It’s one of those questions that those of us who work in the publishing industry could easily lob back and forth between us forever: Does the publishing industry need to be saved? 

Maybe. Probably. Certainly, to some degree, something needs to happen.

But when it comes to deciding what needs to be done, or how to do it, or why or when, that’s when conversations begin to get complicated, and even heated. In mid-October, Colin Robinson wrote an op-ed-style ten-point manifesto of sorts about the issue for the Guardian. I doubt that anyone will agree or disagree with all ten points (number two, for instance, is so ass-backwards it actually offends me),  but it’s an interesting read nonetheless.

Here’s an excerpt:

This year, on the face of things, it’s been business as usual at the Frankfurt Book Fair … but scratch beneath the surface and a tangible unease about the future of the industry is evident: book sales are stagnating, profit margins are being squeezed by higher discounts and falling prices, and the distribution of book buyers is ever more polarised between record-shattering bestsellers and an ocean of titles with tiny readerships. The mid-list, where the unknown writer or new idea can spring to prominence, is progressively being hollowed out. This is bad news not just for publishing but for the culture at large.

Click here to read the read full article, and please feel free to add your thoughts—or even your own ideas about how the industry might be reformed, even in small ways—to the comments section below.

4 COMMENTS

  1. This comment was a gem:

    “6. Keep prices high.”

    That didn’t work out so well for publishers. In fact there was DOJ settlement about this very issue. For everything from cereal to the procurement of UAVs, the market should, and will, set the price.

    Frankly, I don’t see the need for “gatekeepers” anymore. There’s authors and readers–that is what is important. I’m not sure why the publishing industry is worth saving. If people want to work as intermediary between authors and readers, they should look at adding value through technical and marketing services or just get out of the way.

  2. Yes, that #6 accounts for books that readers don’t want at all and won’t buy at any price and for books that readers absolutely must have and that they will pay higher prices for.
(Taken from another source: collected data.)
-- ==== Sys2Proof/Tests/Slice0.lean ====
section
/-! SUPPORT. The author's own tests: the well-formedness checks, the spec's worked examples, and for every obligation with
hypotheses a state and operands that meet them. -/

namespace Sys2Proof.Tests

open Sys2Proof.Machine

/- One theorem after another: each waits for the kernel's word on all before it, and a hundred that wait at once take a
thread each. -/
set_option Elab.async false

/-! ## Helpers: frames and states -/

def frame (src dest : Station) (notice fresh : Bool) (tag : Byte) (b : Body) : List Byte :=
  encodeFrame { cls := 2, src := src, notice := notice, fresh := fresh, dest := dest, tag := tag, body := b }

def heartbeatOf (n : Station) : List Byte := frame n 31 false false 0 .heartbeat

def region (enable readWrite : Bool) (len : BitVec 7) (loc : BitVec 6) (base : BitVec 16) : RegionConfig :=
  { enable := enable, readWrite := readWrite, prefetch := false, length := len, localOffset := loc, globalBase := base }

/-- Station 3 with region 0 (read and write, 0000h on) and region 1 (read only, 0100h on). -/
def config : ConfigRecord :=
  { ConfigRecord.reset with
    station := 3
    regions := [region true true 1 0 0, region true false 1 1 1, RegionConfig.reset, RegionConfig.reset] }

def peerRecord (p : Presence) (heardAgo : Nat) : PeerRecord :=
  { presence := p, interval := some 10, heardAgo := heardAgo, outbound := 4, lastApplied := some 9, changed := false }

/-- Station 5 just heard, station 6 at its silence limit, station 7 SILENT and at its absence limit. -/
def peers : List PeerRecord :=
  List.replicate 4 PeerRecord.reset ++
    [peerRecord .present 0, peerRecord .present 30000, peerRecord .silent 80000] ++
    List.replicate 23 PeerRecord.reset

def entryOf (n : Station) (base : BitVec 16) (readWrite prefetch : Bool) : DirEntry :=
  { base := base, length := 1, owner := n, readWrite := readWrite, prefetch := prefetch, own := none }

def peerEntries : List DirEntry :=
  [entryOf 5 0x10 true false, entryOf 5 0x11 true true, entryOf 7 0x12 true false, entryOf 5 0x13 false false]

def ownEntries : List DirEntry :=
  [{ entryOf 3 0 true false with own := some 0 }, { entryOf 3 1 false false with own := some 1 }]

/-- OFFLINE, the clear ended. -/
def off : State :=
  { State.reset with
    dir := { Directory.reset with statuses := [.notPublished, .notPublished, .disabled, .disabled] }
    ctl := { StationControl.reset with config := config }
    port := { State.reset.port with clearing := false } }

/-- The listen period at its end. -/
def lis : State :=
  { off with
    peers := peers
    dir := { off.dir with entries := peerEntries }
    ctl := { off.ctl with span := .listening, listenTimer := some 0 } }

def onSpanDir : Directory :=
  { entries := ownEntries ++ peerEntries, generation := 2, statuses := [.entered, .entered, .disabled, .disabled] }

def ann : State :=
  { lis with
    dir := onSpanDir
    sel := { Selector.reset with announceMark := .pendingFresh }
    ctl := { off.ctl with span := .announcing } }

def readOf (i : ReadState) (a : GlobalAddr) (len : Nat) : ReadEntry :=
  { ReadEntry.free 1 with state := i, dest := 5, addr := a, length := len }

def posted (k : Word) (q : Byte) : PostedWrite :=
  { admission := k, dest := 5, addr := 0x1060, data := [7], notice := true, sequence := q, attempts := 0, inFlight := false,
    held := false, timer := none }

def reads : ReadAgent :=
  { entries :=
      [{ readOf .issued 0x1000 2 with attempts := 1, responseTimer := some 0 },
       { readOf .complete 0x1010 2 with attempts := 1, outcome := some .ok, data := [1, 2], discardTimer := some 0 },
       { readOf .complete 0x1020 1 with attempts := 1, outcome := some (.fault .notMine), discardTimer := some 5 },
       { readOf .complete 0x1100 32 with
         attempts := 1, prefetch := true, outcome := some .ok, data := List.replicate 32 6, delivered := true,
         discardTimer := some 0 },
       readOf .ready 0x1030 1,
       { readOf .waiting 0x1040 1 with barrier := some 0, ahead := 1 },
       { readOf .issued 0x1050 1 with attempts := 4, overtaken := true, responseTimer := some 0 },
       ReadEntry.free 0]
    order := [0, 1, 2, 3, 4, 5, 6] }

def sentHead : PostedWrite := { posted 0 3 with attempts := 1, inFlight := true, timer := some 0 }

/-- ONLINE with work of every kind in flight. -/
def onl : State :=
  { ann with
    sel := { Selector.reset with ready := [.read 4 1], heartbeatTimer := some 0 }
    reads := reads
    writes := { queue := [sentHead, posted 1 4], admission := 2 }
    ctl := { off.ctl with span := .online } }

/-- LEAVING at the end of its drain timer. -/
def lea : State := { onl with ctl := { onl.ctl with span := .leaving, drainTimer := some 0 } }

/-- LEAVING with the drain done. -/
def gone : State :=
  { onl with
    reads := ReadAgent.reset
    writes := { queue := [], admission := 2 }
    sel := { Selector.reset with leaveMark := true, heartbeatTimer := some 5 }
    ctl := { onl.ctl with span := .leaving } }

def stp : State := { off with ctl := { off.ctl with span := .stopped, stopCause := some .clash } }

/-- The state after some commands, one after the other. -/
def after (l : List Instr) (s : State) : State := l.foldl (fun u c => match exec c u with | .next v => v | _ => u) s

/-- The same state with the receiver in IDLE. -/
def idle (s : State) : State := { s with iface := { s.iface with receiver := .idle } }

/-- The same state receiving a frame of another station. -/
def hears (s : State) : State := { s with iface := { s.iface with receiver := .receiving } }

/-- The same state with a transmission in progress. -/
def sends (x : Offered) (p : TxPhase) (s : State) : State :=
  { s with
    iface :=
      { s.iface with
        receiver := .receiving, rxOwn := true
        tx := some
          { image := encodeFrame (offerFrame x s), item := x, phase := p, bitsSent := if p = .sending then 9 else 0
            breakLength := 0 } } }

/-- The same state with a frame of another station that has ended and has still to be taken. -/
def waits (s : State) : State := { s with iface := { s.iface with untaken := true } }

/-- ONLINE, a frame of another station waiting to be taken while the station's own HEARTBEAT is on the line. -/
def late : State := waits (sends .heartbeat .arbitrating onl)

/-- ONLINE, with a break for the n + 1st consecutive failure on the line. -/
def failing (n : Nat) : State :=
  let s := sends .heartbeat (.breaking .failure) onl
  { s with iface := { s.iface with failCount := n } }

/-- The head ready for retransmission. -/
def headAgain : State :=
  { onl with
    sel := { onl.sel with ready := [.read 4 1, .write 0] }
    writes := { onl.writes with queue := [{ posted 0 3 with attempts := 1 }, posted 1 4] } }

def heldHead : PostedWrite := { posted 0 3 with attempts := 3, held := true, timer := some 0 }

def headHeld : State := { onl with writes := { onl.writes with queue := [heldHead, posted 1 4] } }

/-- Every entry of the Delayed Read Table taken. -/
def fullTable : State :=
  { onl with
    reads :=
      { entries := reads.entries.set 7 { readOf .complete 0x1080 1 with outcome := some .ok, data := [0], discardTimer := some 1 }
        order := [0, 1, 2, 3, 4, 5, 6, 7] } }

def notice : Notice := { source := 5, addr := 0, value := [1] }

/-- Sixteen posted writes and eight notices. -/
def queueFull : State :=
  { onl with
    writes := { queue := sentHead :: List.replicate 15 (posted 1 4), admission := 2 }
    resp := { onl.resp with notices := List.replicate 8 notice } }

/-- Fifteen posted writes and seven notices. -/
def nearlyFull : State :=
  { onl with
    writes := { queue := sentHead :: List.replicate 14 (posted 1 4), admission := 2 }
    resp := { onl.resp with notices := List.replicate 7 notice } }

/-- No posted write, and nothing waiting for one. -/
def emptyQueue : State :=
  { onl with
    reads := { entries := reads.entries.set 5 (ReadEntry.free 1), order := [0, 1, 2, 3, 4, 6] }
    writes := { onl.writes with queue := [] } }

/-- LEAVING with the drain done, its peers heard just now and its heartbeat timer running: nothing is due. -/
def calm : State := { gone with peers := peers.map (fun r => { r with heardAgo := 0 }) }

/-- ONLINE with own region 0 ECLIPSED and its range clear, and own region 1 ECLIPSED behind an entry of station 5. -/
def eclipsed : State :=
  { onl with
    dir := { onl.dir with entries := entryOf 5 1 true false :: peerEntries, statuses := [.eclipsed, .eclipsed, .disabled, .disabled] } }

/-! ## Well-formedness: every check refuses an ill-formed term -/

theorem test_wellFormed_frameFormatError : (Instr.frameFormatError (heartbeatOf 5)).wellFormed = false := by decide +kernel
theorem test_wellFormed_clashReport : (Instr.clashReport [0, 1, 2]).wellFormed = false := by decide +kernel
theorem test_wellFormed_readRsp : (Instr.readRsp (heartbeatOf 5)).wellFormed = false := by decide +kernel
theorem test_wellFormed_nack : (Instr.nack (heartbeatOf 5)).wellFormed = false := by decide +kernel
theorem test_wellFormed_writeAck : (Instr.writeAck (heartbeatOf 5)).wellFormed = false := by decide +kernel
theorem test_wellFormed_readReq : (Instr.readReq (heartbeatOf 5)).wellFormed = false := by decide +kernel
theorem test_wellFormed_write : (Instr.write (heartbeatOf 5)).wellFormed = false := by decide +kernel
theorem test_wellFormed_heartbeat : (Instr.heartbeat (frame 5 3 false false 0 .writeAck)).wellFormed = false := by decide +kernel
theorem test_wellFormed_announce : (Instr.announce (heartbeatOf 5)).wellFormed = false := by decide +kernel
theorem test_wellFormed_leaveFrame : (Instr.leaveFrame (heartbeatOf 5)).wellFormed = false := by decide +kernel
theorem test_wellFormed_silenceLimit : (Instr.silenceLimit 0).wellFormed = false := by decide +kernel
theorem test_wellFormed_absenceLimit : (Instr.absenceLimit 31).wellFormed = false := by decide +kernel
theorem test_wellFormed_unknownCommand :
    (Instr.unknownCommand { lo := true, hi := false } 0x0103).wellFormed = false := by decide +kernel
theorem test_wellFormed_viewRead :
    (Instr.peerViewFirstWordRead 0x4003 { lo := true, hi := true }).wellFormed = true ∧
      (Instr.peerViewFirstWordRead 0x40F8 { lo := true, hi := true }).wellFormed = false := by decide +kernel
theorem test_wellFormed_registerWriteFault :
    (Instr.registerWriteFault 0x4000 { lo := true, hi := true }).wellFormed = true ∧
      (Instr.registerWriteFault 0x4004 { lo := true, hi := true }).wellFormed = false := by decide +kernel
theorem test_wellFormed_unclaimedAccess :
    (Instr.unclaimedAccess .read 0x4240 { lo := true, hi := true }).wellFormed = true ∧
      (Instr.unclaimedAccess .both 0x4240 { lo := true, hi := true }).wellFormed = false ∧
      (Instr.unclaimedAccess .read 0x423F { lo := true, hi := true }).wellFormed = false := by decide +kernel
theorem test_wellFormed_noByteEnable : (Instr.noByteEnableCycle .both 0).wellFormed = false := by decide +kernel

/-- An ill-formed row is refused. -/
theorem test_illFormed_refused : exec (.silenceLimit 0) onl = .refused .illFormed := rfl

/-- No row of the table gives bits, so no word spells a command. -/
theorem test_no_word : decodeTableWord 8 0 = none := rfl

/-! ## The spec's worked examples -/

/-- The published check value of the CRC that R18 describes. -/
theorem test_crc_check_value : crc16 [0x31, 0x32, 0x33, 0x34, 0x35, 0x36, 0x37, 0x38, 0x39] = 0x29B1 := by decide +kernel

/-- Figure 1.1: station 9 in class 2 has key 93h, station 6 in class 2 key 8Dh, station 14 in class 0 key 1Dh. -/
theorem test_keys : keyByte 2 9 = 0x93 ∧ keyByte 2 6 = 0x8D ∧ keyByte 0 14 = 0x1D := by decide +kernel

/-- Figure 1.2: a WRITE of 2 bytes is 12 bytes long; Table 1.9: a READ_RSP of 32 bytes is 39, an empty ANNOUNCE 8. -/
theorem test_frame_sizes :
    (frame 6 21 false false 0 (.write 0 [1, 2])).length = 12 ∧
      (frame 6 21 false false 0 (.readRsp (List.replicate 32 0))).length = 39 ∧
      (frame 6 31 false false 0 (.announce 10 [])).length = 8 := by decide +kernel

def table22 : State :=
  { off with
    dir :=
      { onSpanDir with
        entries :=
          [{ base := 0x1000, length := 8, owner := 3, readWrite := true, prefetch := false, own := some 0 },
           { base := 0x1008, length := 1, owner := 3, readWrite := true, prefetch := false, own := some 2 }] } }

/-- Table 2.2, row by row. -/
theorem test_range_lookups :
    regionCheck 0x1007E0 32 table22 = .inRegion true 0x7E0 ∧ regionCheck 0x1007F0 32 table22 = .outOfRange ∧
      regionCheck 0x100800 2 table22 = .inRegion true 0 ∧ regionCheck 0x0FFFF0 32 table22 = .notMine ∧
      regionCheck 0x100900 1 table22 = .notMine := by decide +kernel

/-- Table 10.4: the ends of the areas. -/
theorem test_areas :
    areaOf 0x1FFF = .sharedRam ∧ areaOf 0x2000 = .aperture ∧ areaOf 0x3FFF = .aperture ∧
      areaOf 0x4000 = .register .spanState ∧ areaOf 0x4007 = .unclaimed ∧ areaOf 0x4080 = .peerView 0 0 ∧
      areaOf 0x40F7 = .peerView 29 3 ∧ areaOf 0x40F8 = .unclaimed ∧ areaOf 0x4100 = .dirView 0 0 ∧
      areaOf 0x41FF = .dirView 63 3 ∧ areaOf 0x4207 = .readView 0 7 ∧ areaOf 0x423F = .readView 7 7 ∧
      areaOf 0x4240 = .unclaimed := by decide +kernel

/-- Table 9.2: the reset values of TICK_DIV, BIT_DIV and HB_INTERVAL as their words read them. -/
theorem test_reset_words :
    readReg State.reset .tickDiv = 20 ∧ readReg State.reset .bitDiv = 4 ∧
      readReg State.reset (.config .hbInterval) = 10 := by decide +kernel

/-- R158: an 8-bit read drives the lane of the disabled byte as 0. -/
theorem test_lanes :
    driveLanes { lo := true, hi := false } [0x12] = 0x0012 ∧ driveLanes { lo := false, hi := true } [0x12] = 0x1200 ∧
      driveLanes { lo := true, hi := true } [0x12, 0x34] = 0x3412 := by decide +kernel

/-- R170: an increase that would pass FFFFh leaves the counter at FFFFh. -/
theorem test_counter_saturates : satAdd 0xFFFE 3 = 0xFFFF ∧ satAdd 0xFFFE 1 = 0xFFFF := by decide +kernel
    However, the articles talks as if those are the only two alternatives – books we don’t want and books we really really want. It doesn’t account for the vast majority of the books that I buy (likely the majority of books sold period) – books that seem like they might appeal to us but that are not a sure thing (or “essential read”). We can take or leave these books, but we can be enticed to take a chance on them if the price is right.

    This high-level pricing scheme assumes everything a publisher sells is an “essential read” to enough readers to produce a profit. It will be harder for new authors to be discovered this way. Fewer midlist titles will survive. Books with a niche audience will struggle. Books with a literary following but not a commercial one are doomed. And fewer and fewer new “essential reads” will be discovered.

  3. I would like to see professional publishing survive–but with less focus on “blockbuster” bestsellers or series authors. Maybe that’s an impossible wish; I fear publishers may consider bestsellers and series the “essential” reads.

    I’ve always said $12.99 to $14.99 for new release quality fiction or non-fiction is not necessarily unreasonable; some low-grade genre fiction and series should probably be a few bucks less; and all prices should drop after the hardcover phase is finished. It’s OK for the indies to be cheap: they’re amateur authors.

    It would be very sad if there were no venue for professional authors.

  4. As a writer who keeps up with what’s happening in publishing as well as talking to or reading other authors’ reactions to what is happening in big publishing now, I’d say that one of the biggest poor choices the major publishers have is that they are treating their authors as stupid slaves or animals to be used then tossed aside.

    Contracts have become so convoluted and destructive of the author’s bottom line that literary agents and contract lawyers are having others read the contracts to see what vicious loophole or sneaky language has slipped past them. (They will give something in one paragraph and take it away in a section that has nothing to do with the subject in another, for example.)

    Publishers demand more and more from authors including vast amounts of promotion on their dime and time while offering less and less services including decent editing.

    Smart, savvy authors are figuring out they can do better than this and are starting to self-publish or go to a smaller publisher who treats them well and pays them fairly.

    Only those authors with real clout because of major bestselling status can force better terms so only they, the less than savvy, or those desperate for the status of being published by the major publishers will remain.